[TASK GOAL] When the line containing "unfold receives at h" appears in the entries below, begin printing there and stop after the line containing "rw [if_neg, if_pos h3]"; print each of those lines exactly and no other line.

*** Opening TASK MATERIAL ***

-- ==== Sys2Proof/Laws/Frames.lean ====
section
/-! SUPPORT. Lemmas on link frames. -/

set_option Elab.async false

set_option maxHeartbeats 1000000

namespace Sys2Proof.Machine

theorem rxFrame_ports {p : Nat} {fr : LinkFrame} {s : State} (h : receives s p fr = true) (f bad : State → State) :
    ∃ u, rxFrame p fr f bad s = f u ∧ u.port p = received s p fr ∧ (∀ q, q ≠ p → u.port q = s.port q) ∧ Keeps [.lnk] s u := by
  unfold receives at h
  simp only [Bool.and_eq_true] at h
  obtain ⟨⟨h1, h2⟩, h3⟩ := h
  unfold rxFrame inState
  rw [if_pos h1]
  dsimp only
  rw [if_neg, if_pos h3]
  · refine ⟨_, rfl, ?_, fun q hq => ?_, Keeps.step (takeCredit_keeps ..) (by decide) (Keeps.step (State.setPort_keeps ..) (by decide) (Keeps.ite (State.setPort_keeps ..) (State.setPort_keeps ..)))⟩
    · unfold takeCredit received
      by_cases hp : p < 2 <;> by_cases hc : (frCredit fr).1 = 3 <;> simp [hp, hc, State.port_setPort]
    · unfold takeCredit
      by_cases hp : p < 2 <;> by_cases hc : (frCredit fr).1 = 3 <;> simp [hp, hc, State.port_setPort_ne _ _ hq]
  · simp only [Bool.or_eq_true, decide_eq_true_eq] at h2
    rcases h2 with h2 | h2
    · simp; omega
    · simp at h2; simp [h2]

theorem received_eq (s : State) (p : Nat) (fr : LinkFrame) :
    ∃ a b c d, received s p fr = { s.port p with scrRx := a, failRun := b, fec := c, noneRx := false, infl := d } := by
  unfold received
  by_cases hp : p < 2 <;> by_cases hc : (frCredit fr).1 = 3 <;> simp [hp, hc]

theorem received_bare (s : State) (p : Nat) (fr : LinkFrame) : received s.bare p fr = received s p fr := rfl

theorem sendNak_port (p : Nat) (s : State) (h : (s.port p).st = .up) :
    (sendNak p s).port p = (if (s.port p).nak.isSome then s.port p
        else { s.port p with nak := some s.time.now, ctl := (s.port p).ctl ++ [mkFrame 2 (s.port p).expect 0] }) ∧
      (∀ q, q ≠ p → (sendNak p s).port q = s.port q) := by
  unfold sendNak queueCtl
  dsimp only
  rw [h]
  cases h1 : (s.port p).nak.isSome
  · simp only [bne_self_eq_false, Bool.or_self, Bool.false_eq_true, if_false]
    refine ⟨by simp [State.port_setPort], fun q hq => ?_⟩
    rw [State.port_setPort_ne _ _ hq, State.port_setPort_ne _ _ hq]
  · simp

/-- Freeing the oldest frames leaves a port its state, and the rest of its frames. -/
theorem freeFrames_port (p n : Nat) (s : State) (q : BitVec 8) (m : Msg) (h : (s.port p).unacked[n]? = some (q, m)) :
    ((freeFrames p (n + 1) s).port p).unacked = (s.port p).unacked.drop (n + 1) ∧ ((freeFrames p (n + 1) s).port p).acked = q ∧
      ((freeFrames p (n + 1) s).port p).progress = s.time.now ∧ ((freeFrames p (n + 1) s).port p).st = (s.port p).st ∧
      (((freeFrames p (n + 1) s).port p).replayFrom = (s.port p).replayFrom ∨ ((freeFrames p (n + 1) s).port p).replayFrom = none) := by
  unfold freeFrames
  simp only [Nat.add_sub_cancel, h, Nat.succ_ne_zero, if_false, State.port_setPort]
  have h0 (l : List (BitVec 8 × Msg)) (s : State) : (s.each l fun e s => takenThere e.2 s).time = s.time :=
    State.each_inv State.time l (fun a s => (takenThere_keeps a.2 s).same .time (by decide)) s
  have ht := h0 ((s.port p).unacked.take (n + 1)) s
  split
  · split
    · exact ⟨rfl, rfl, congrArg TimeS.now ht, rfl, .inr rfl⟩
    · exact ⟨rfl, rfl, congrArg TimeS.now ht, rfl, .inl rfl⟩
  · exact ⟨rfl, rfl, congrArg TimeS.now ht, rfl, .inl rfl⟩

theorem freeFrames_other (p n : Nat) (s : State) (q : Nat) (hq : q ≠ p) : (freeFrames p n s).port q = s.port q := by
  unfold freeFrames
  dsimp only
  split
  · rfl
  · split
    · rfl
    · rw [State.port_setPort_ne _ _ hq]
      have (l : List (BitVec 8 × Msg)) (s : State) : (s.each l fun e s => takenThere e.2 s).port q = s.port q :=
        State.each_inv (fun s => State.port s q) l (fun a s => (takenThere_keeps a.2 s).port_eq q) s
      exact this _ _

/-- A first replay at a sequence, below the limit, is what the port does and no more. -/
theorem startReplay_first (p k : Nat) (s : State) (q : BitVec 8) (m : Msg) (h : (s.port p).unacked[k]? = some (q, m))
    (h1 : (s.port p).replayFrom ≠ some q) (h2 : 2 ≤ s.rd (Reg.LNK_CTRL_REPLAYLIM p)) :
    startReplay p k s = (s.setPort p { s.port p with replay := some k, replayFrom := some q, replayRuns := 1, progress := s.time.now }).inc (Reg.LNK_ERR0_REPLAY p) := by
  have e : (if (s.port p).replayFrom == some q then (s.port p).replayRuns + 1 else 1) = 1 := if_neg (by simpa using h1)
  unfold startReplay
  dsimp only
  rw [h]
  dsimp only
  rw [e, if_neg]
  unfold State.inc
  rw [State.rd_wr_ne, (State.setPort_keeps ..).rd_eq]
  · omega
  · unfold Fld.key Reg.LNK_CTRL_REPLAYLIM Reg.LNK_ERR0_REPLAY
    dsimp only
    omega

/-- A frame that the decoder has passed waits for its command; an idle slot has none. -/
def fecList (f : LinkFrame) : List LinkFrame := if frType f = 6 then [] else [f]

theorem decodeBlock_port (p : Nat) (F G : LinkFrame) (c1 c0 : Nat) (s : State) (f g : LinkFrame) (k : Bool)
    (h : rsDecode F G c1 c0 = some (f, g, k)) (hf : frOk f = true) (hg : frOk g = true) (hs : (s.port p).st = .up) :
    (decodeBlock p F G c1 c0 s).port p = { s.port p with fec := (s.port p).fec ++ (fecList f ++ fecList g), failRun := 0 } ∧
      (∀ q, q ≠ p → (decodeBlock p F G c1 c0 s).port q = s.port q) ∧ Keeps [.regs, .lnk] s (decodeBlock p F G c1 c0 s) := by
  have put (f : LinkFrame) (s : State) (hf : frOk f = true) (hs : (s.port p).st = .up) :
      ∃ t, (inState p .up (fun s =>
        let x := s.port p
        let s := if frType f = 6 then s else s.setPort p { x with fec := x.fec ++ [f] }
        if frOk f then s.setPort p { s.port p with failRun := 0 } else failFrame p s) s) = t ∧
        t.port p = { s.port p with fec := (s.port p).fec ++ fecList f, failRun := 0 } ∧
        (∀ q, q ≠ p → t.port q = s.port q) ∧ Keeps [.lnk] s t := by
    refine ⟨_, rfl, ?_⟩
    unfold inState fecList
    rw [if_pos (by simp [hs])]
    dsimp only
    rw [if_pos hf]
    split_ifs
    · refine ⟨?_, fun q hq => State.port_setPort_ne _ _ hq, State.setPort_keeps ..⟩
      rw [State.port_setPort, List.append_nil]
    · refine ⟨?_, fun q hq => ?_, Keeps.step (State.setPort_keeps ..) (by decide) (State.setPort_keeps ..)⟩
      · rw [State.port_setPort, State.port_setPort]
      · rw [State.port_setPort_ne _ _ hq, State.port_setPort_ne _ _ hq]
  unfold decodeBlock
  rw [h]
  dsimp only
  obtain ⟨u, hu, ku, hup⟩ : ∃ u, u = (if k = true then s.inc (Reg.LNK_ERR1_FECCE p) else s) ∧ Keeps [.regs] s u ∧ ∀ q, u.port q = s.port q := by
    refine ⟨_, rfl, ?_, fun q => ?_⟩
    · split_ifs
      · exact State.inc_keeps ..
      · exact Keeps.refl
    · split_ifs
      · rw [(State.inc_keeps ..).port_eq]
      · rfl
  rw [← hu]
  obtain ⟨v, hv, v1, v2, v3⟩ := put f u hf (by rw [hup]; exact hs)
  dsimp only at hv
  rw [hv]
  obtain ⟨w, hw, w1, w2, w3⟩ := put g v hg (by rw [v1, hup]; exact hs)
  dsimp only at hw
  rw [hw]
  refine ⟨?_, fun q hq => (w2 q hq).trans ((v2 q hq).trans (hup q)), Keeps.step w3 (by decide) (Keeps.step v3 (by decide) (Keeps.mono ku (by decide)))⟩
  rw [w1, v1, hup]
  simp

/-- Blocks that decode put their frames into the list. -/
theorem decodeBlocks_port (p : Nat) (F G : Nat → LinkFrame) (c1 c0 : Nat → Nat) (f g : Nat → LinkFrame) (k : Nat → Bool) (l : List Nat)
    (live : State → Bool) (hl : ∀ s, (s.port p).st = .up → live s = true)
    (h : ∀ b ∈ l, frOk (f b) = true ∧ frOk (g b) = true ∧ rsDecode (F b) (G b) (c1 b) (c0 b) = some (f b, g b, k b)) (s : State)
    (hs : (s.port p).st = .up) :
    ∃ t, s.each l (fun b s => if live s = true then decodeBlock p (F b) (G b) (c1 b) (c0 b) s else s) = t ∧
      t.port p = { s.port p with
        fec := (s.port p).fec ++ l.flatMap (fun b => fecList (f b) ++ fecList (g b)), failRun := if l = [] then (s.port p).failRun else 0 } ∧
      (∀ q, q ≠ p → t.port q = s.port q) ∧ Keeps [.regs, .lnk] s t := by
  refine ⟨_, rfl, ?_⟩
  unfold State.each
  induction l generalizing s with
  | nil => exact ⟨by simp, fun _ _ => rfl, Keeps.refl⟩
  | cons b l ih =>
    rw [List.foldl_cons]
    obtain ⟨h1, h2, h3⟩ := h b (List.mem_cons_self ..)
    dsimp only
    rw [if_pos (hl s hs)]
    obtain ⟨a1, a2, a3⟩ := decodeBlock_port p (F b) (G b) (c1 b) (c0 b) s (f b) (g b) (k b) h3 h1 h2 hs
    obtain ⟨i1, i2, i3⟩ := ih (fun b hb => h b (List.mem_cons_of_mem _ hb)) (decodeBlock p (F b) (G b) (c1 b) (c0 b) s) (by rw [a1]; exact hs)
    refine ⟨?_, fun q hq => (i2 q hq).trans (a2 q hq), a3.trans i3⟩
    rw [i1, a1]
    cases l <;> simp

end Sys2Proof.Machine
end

*** Closing TASK MATERIAL ***
*** Opening TASK MATERIAL ***

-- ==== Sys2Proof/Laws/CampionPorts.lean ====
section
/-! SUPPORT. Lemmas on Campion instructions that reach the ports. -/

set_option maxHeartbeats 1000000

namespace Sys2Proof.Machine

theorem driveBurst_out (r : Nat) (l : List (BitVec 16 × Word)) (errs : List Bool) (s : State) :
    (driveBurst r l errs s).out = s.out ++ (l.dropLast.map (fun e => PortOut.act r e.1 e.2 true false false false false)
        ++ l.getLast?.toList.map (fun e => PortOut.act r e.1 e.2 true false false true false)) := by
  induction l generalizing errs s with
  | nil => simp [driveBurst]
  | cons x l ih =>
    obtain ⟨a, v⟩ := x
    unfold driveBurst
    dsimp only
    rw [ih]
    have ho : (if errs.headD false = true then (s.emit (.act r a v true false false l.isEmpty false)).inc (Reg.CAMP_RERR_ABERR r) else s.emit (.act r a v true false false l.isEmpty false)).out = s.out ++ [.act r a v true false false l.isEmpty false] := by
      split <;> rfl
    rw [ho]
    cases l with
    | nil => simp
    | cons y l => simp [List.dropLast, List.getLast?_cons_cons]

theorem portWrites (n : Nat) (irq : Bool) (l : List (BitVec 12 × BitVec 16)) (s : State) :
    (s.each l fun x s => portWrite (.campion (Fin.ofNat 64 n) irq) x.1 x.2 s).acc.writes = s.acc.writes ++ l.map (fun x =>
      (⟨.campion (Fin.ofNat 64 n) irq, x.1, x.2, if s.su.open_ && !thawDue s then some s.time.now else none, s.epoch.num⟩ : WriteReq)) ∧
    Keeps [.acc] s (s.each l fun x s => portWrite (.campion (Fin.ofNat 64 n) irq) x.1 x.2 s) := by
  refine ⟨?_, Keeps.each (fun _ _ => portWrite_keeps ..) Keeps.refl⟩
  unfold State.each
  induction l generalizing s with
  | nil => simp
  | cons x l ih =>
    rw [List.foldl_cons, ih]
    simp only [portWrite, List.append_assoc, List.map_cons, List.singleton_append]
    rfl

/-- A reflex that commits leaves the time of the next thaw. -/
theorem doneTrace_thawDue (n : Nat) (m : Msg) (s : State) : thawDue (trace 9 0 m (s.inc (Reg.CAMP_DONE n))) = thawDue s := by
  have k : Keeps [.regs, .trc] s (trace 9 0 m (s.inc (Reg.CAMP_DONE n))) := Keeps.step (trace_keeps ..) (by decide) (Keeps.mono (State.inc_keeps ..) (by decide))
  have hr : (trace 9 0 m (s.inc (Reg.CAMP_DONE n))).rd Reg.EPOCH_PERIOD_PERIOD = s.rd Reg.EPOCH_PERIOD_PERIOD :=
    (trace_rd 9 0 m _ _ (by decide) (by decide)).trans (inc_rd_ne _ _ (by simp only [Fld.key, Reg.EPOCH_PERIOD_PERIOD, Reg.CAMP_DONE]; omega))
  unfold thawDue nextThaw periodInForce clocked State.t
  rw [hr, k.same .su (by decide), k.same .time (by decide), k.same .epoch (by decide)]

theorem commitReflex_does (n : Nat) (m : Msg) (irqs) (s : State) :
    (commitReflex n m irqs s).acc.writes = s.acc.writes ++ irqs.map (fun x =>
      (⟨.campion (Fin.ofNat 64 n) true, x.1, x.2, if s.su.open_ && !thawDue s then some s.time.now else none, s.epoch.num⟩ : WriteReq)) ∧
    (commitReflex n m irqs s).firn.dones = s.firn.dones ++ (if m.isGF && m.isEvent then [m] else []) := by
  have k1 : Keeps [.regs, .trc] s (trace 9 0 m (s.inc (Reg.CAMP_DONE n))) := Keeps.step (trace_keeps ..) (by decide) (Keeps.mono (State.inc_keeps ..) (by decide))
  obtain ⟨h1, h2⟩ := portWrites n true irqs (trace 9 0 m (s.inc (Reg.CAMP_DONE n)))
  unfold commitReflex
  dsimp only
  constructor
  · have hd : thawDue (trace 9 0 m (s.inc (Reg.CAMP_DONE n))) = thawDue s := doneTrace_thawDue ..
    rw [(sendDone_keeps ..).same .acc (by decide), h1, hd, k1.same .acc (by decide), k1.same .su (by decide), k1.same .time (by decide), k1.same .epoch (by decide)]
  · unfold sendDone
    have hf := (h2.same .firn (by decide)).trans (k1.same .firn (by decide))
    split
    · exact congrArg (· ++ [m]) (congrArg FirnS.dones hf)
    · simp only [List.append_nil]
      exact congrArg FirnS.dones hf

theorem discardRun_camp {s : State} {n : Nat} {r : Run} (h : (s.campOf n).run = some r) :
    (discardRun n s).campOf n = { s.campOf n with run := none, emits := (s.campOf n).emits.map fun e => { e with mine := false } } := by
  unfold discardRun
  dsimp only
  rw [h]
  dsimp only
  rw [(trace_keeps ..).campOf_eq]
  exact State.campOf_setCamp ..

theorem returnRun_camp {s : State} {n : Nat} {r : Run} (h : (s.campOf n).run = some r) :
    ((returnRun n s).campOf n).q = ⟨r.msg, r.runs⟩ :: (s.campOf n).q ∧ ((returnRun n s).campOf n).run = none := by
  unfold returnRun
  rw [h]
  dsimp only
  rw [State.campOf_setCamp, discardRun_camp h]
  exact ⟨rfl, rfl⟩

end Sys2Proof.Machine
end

*** Closing TASK MATERIAL ***
*** Opening TASK MATERIAL ***

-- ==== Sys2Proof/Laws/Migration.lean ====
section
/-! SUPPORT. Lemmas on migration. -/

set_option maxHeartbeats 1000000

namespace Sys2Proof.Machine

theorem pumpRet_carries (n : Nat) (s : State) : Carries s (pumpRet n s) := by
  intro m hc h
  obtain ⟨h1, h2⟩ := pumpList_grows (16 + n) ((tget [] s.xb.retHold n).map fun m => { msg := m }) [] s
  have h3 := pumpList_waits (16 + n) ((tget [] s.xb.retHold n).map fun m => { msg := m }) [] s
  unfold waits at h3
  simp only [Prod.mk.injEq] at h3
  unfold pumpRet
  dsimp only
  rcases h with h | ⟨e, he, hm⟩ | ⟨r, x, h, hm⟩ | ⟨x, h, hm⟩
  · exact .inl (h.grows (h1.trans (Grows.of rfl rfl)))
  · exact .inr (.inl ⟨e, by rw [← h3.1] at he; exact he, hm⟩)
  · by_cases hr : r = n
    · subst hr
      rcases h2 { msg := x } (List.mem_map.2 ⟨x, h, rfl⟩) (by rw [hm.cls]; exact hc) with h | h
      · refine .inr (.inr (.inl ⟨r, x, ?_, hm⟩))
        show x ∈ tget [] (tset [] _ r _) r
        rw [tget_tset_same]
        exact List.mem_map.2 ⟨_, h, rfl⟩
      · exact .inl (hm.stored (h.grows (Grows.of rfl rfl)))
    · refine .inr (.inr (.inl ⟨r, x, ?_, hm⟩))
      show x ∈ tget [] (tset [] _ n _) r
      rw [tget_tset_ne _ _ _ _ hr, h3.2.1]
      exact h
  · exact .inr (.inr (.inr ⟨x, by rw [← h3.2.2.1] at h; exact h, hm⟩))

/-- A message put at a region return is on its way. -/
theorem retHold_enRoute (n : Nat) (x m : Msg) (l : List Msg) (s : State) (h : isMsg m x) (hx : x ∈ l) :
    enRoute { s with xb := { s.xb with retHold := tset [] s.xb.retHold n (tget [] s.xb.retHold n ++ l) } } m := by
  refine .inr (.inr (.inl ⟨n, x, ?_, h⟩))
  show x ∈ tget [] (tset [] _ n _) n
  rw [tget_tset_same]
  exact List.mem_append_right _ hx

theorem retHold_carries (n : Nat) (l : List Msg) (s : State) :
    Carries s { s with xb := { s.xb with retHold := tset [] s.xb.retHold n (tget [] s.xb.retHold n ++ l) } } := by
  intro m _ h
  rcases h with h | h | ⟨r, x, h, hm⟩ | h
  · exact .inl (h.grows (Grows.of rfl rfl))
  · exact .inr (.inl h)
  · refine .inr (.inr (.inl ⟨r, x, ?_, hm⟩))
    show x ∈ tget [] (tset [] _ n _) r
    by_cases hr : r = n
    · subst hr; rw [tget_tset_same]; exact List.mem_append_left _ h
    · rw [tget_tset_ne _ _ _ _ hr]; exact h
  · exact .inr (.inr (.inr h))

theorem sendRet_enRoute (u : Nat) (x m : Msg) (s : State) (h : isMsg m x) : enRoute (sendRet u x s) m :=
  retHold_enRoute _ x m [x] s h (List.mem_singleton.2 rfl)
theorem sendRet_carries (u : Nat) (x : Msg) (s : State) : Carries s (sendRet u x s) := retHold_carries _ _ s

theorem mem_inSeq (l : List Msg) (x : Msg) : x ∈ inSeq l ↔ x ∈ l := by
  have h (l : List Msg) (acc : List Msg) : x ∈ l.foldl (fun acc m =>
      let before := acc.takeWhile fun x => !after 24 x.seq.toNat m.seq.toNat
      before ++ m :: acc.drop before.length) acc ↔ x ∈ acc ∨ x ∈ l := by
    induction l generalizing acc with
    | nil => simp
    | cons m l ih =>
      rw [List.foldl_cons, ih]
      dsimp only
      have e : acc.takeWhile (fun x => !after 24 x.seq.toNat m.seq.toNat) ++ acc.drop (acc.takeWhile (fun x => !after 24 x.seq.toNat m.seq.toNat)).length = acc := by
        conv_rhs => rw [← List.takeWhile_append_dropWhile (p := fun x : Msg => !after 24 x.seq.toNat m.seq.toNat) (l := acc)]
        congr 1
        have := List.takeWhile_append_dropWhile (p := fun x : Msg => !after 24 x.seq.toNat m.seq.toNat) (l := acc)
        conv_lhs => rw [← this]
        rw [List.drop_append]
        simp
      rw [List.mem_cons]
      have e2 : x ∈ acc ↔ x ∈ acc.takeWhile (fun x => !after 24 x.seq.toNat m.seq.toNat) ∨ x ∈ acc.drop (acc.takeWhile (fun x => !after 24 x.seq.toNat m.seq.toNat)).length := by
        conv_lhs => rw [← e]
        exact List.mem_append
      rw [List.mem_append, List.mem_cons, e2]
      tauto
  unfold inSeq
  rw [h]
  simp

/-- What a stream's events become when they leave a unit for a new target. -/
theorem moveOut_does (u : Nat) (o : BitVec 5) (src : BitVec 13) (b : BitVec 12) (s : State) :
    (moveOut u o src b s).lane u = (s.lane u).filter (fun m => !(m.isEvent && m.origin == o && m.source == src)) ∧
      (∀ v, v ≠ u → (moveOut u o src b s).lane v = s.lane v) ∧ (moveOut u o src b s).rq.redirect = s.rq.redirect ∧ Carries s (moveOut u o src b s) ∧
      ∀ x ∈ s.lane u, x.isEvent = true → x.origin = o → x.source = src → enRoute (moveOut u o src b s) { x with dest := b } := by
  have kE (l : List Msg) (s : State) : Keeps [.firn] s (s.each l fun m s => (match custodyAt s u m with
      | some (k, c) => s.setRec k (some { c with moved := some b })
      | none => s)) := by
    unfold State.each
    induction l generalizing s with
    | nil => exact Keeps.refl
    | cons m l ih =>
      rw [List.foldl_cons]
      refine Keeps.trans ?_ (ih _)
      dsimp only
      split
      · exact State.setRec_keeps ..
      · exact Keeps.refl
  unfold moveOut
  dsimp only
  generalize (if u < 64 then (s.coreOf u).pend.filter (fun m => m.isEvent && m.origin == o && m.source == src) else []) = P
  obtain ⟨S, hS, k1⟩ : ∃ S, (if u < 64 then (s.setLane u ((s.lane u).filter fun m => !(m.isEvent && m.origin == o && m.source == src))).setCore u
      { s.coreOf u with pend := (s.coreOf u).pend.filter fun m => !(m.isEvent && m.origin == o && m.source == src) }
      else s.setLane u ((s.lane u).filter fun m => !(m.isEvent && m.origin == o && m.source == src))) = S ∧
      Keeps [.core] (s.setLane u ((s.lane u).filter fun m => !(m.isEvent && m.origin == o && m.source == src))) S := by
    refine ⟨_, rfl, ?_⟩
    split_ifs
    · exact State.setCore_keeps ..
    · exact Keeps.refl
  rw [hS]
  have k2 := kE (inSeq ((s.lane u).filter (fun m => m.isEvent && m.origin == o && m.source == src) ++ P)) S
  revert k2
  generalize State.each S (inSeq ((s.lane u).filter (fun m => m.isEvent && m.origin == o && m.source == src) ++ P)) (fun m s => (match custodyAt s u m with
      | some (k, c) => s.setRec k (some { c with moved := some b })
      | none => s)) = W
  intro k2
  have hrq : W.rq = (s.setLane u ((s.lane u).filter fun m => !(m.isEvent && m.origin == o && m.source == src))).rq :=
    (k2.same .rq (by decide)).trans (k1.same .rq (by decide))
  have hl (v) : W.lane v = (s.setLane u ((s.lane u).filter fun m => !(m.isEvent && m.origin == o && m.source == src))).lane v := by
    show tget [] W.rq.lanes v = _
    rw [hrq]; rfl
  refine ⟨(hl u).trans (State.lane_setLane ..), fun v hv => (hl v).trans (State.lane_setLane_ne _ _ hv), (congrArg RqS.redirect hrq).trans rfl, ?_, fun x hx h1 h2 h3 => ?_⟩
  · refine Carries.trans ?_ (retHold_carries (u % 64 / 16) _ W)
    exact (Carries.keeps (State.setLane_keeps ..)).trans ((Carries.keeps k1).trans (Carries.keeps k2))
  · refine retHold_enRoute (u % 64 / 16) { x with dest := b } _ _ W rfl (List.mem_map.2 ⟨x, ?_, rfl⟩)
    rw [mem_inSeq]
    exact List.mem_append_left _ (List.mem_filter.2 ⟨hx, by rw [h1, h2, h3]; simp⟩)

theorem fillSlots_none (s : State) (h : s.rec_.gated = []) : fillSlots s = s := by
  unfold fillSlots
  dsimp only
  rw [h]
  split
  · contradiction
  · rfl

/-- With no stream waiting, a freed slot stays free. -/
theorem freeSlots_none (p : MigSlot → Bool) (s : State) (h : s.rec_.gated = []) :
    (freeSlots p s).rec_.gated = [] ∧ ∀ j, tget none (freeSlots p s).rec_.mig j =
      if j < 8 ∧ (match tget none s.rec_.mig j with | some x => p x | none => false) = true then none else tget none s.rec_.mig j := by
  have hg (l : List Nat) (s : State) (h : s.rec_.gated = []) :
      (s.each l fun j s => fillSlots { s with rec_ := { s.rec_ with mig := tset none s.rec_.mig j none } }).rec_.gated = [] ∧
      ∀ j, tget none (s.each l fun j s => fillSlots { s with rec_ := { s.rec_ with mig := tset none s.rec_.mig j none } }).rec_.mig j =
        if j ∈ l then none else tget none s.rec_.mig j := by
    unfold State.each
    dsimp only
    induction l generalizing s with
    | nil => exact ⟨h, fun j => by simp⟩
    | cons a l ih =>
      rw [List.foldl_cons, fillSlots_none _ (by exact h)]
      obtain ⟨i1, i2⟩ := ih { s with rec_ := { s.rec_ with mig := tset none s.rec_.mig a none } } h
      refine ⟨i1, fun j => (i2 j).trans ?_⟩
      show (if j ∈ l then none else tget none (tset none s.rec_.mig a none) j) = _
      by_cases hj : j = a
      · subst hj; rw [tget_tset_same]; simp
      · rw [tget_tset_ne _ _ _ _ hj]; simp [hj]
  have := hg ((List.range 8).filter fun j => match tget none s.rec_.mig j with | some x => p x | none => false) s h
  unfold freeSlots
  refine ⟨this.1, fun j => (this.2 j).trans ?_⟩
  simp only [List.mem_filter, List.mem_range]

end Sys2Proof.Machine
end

*** Closing TASK MATERIAL ***

[FINISHED EXERCISE]
  unfold receives at h
  simp only [Bool.and_eq_true] at h
  obtain ⟨⟨h1, h2⟩, h3⟩ := h
  unfold rxFrame inState
  rw [if_pos h1]
  dsimp only
  rw [if_neg, if_pos h3]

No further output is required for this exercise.